Unified Database: Laying the foundation for large language model vertical applications

Published

A diagram showing splitting vector partitions and reallocating vectors in partitions to adapt to changes in data distribution.

Large language models (LLMs) have become a valuable technology in areas such as content creation, language comprehension, and intelligent dialogue, or interactions between people and computer systems. However, these models generate responses based on patterns and rules observed in fixed training data, which can potentially lead them to produce erroneous and even fictitious information. The models can also struggle with real-time knowledge updates. One technique known as retrieval augmented generation (RAG) can organically combine fresh external information with LLMs, putting relevant and precise knowledge into context to help guide the answer generation process, enhancing their performance and reliability.
 
One of the core components of RAG, the vector database, significantly differs from traditional relational databases in its storage and query mechanisms. This presents a challenge to the unified management of increasingly diverse and multimodal knowledge bases. Researchers from the Systems and Networking Group at Microsoft Research Asia believe that a unified database capable of managing rich attributes and modalities of external knowledge will support widespread application and improved reliability of LLMs.
 
“As the capabilities of large models continue to improve, various types of data, such as text, images, and videos, can be encoded into high-dimensional vectors using machine learning technology. Detailed attributes of knowledge, such as the type of images, user preferences, etc., can be converted into different data features. It becomes difficult to achieve efficient and accurate query results among these mixed types of information. Therefore, a unified database is needed to effectively manage the data, providing a more solid knowledge foundation for LLMs,” said Qi Chen, a principal researcher at the Microsoft Research Asia lab in Vancouver, Canada.
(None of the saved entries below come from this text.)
-- ==== Sys2Proof/Machine/System.lean ====
section
/-!
DEFINITION. Register blocks, MIGR, dovetail points, FEATQ, CKPT and HALT (17 R257 to R262; 19 R298, R299; 22 R330).
Each meaning issues its instruction with the operation of its family; the two texts differ in their fields alone.
-/
namespace Sys2Proof.Machine

/-- Grows the windows by n blocks, waiting for a grant (R261). -/
def execRegacqWaitD (n : BitVec 4) (st : State) : Res := issue (.regacqWaitD n) (bodyRegacq n.toNat none) st

/-- Grows the windows if a grant is possible now; reports the result in a predicate (R261). -/
def execRegacqTryD (p : BitVec 6) (n : BitVec 4) (st : State) : Res :=
  issue (.regacqTryD p n) (bodyRegacq n.toNat (some p.toNat)) st

/-- Shrinks the windows by n blocks (R262). -/
def execRegrelD (n : BitVec 4) (st : State) : Res := issue (.regrelD n) (bodyRegrel n.toNat) st

/-- Records a crew migration request for a core kind (R257). -/
def execMigrD (k : BitVec 1) (st : State) : Res := issue (.migrD k) (bodyMigr k.toNat) st

/-- Reads a word of the launch's feature view (R330). -/
def execFeatqD (d : BitVec 6) (x : BitVec 9) (st : State) : Res := issue (.featqD d x) (fun c => bodyFeatq (c.d d) x.toNat c) st

/-- REGACQ.wait of the L text (R261). -/
def execRegacqWaitL (n : BitVec 4) (st : State) : Res := issue (.regacqWaitL n) (bodyRegacq n.toNat none) st

/-- REGACQ.try, with the result predicate in DH:d of the L text (R261). -/
def execRegacqTryL (p : BitVec 8) (n : BitVec 4) (st : State) : Res :=
  issue (.regacqTryL p n) (bodyRegacq n.toNat (some p.toNat)) st

/-- REGREL of the L text (R262). -/
def execRegrelL (n : BitVec 4) (st : State) : Res := issue (.regrelL n) (bodyRegrel n.toNat) st

/-- MIGR of the L text (R257). -/
def execMigrL (k : BitVec 1) (st : State) : Res := issue (.migrL k) (bodyMigr k.toNat) st

/-- FEATQ of the L text (R330). -/
def execFeatqL (d : BitVec 8) (x : BitVec 9) (st : State) : Res := issue (.featqL d x) (fun c => bodyFeatq (c.d d) x.toNat c) st

/-- L-only dovetail marker; updates the fibre's dovetail marker, or stops the fibre under a pending migration request (R260). -/
def execDvtL (k : BitVec 11) (st : State) : Res := issue (.dvtL k) (bodyDvt k.toNat) st

/-- Privileged: checkpoints the crew without moving it (R298). -/
def execCkptD (st : State) : Res := issue .ckptD bodyCkpt st

/-- Privileged: ends the launch with cause HALT (R299). -/
def execHaltD (st : State) : Res := issue .haltD bodyHalt st

/-- CKPT of the L text (R298). -/
def execCkptL (st : State) : Res := issue .ckptL bodyCkpt st

/-- HALT of the L text (R299). -/
def execHaltL (st : State) : Res := issue .haltL bodyHalt st

end Sys2Proof.Machine
end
VBase query system: Providing a unified foundation for vector index and scalar index scanning

Vector databases and scalar databases have different index scan patterns. Therefore, the lack of a unified foundation is the first problem to be solved in building a unified database.
 
Scalar indexes are based on numerical order, and the scanning of these indexes follows a strictly increasing or decreasing order. This is the primary reason why relational databases can efficiently execute queries. For example, when searching for clothes priced between 100 and 200 Canadian dollars on a shopping platform, the system starts scanning from the price of C$100, and the query stops once the price exceeds C$200. Clearly, this monotonicity-based scalar query is highly efficient.
 
In contrast, vector indexes are built on proximity in high-dimensional space, and index traversal cannot follow a strict order, so they lack monotonicity. Vector indexes only provide approximate spatial navigation for queries, to estimate the nearest subspace. To achieve early termination, the vector index scanning process relies on the TopK algorithm to provide the temporary order. Although the order can be used to terminate the execution in advance, this method is inefficient.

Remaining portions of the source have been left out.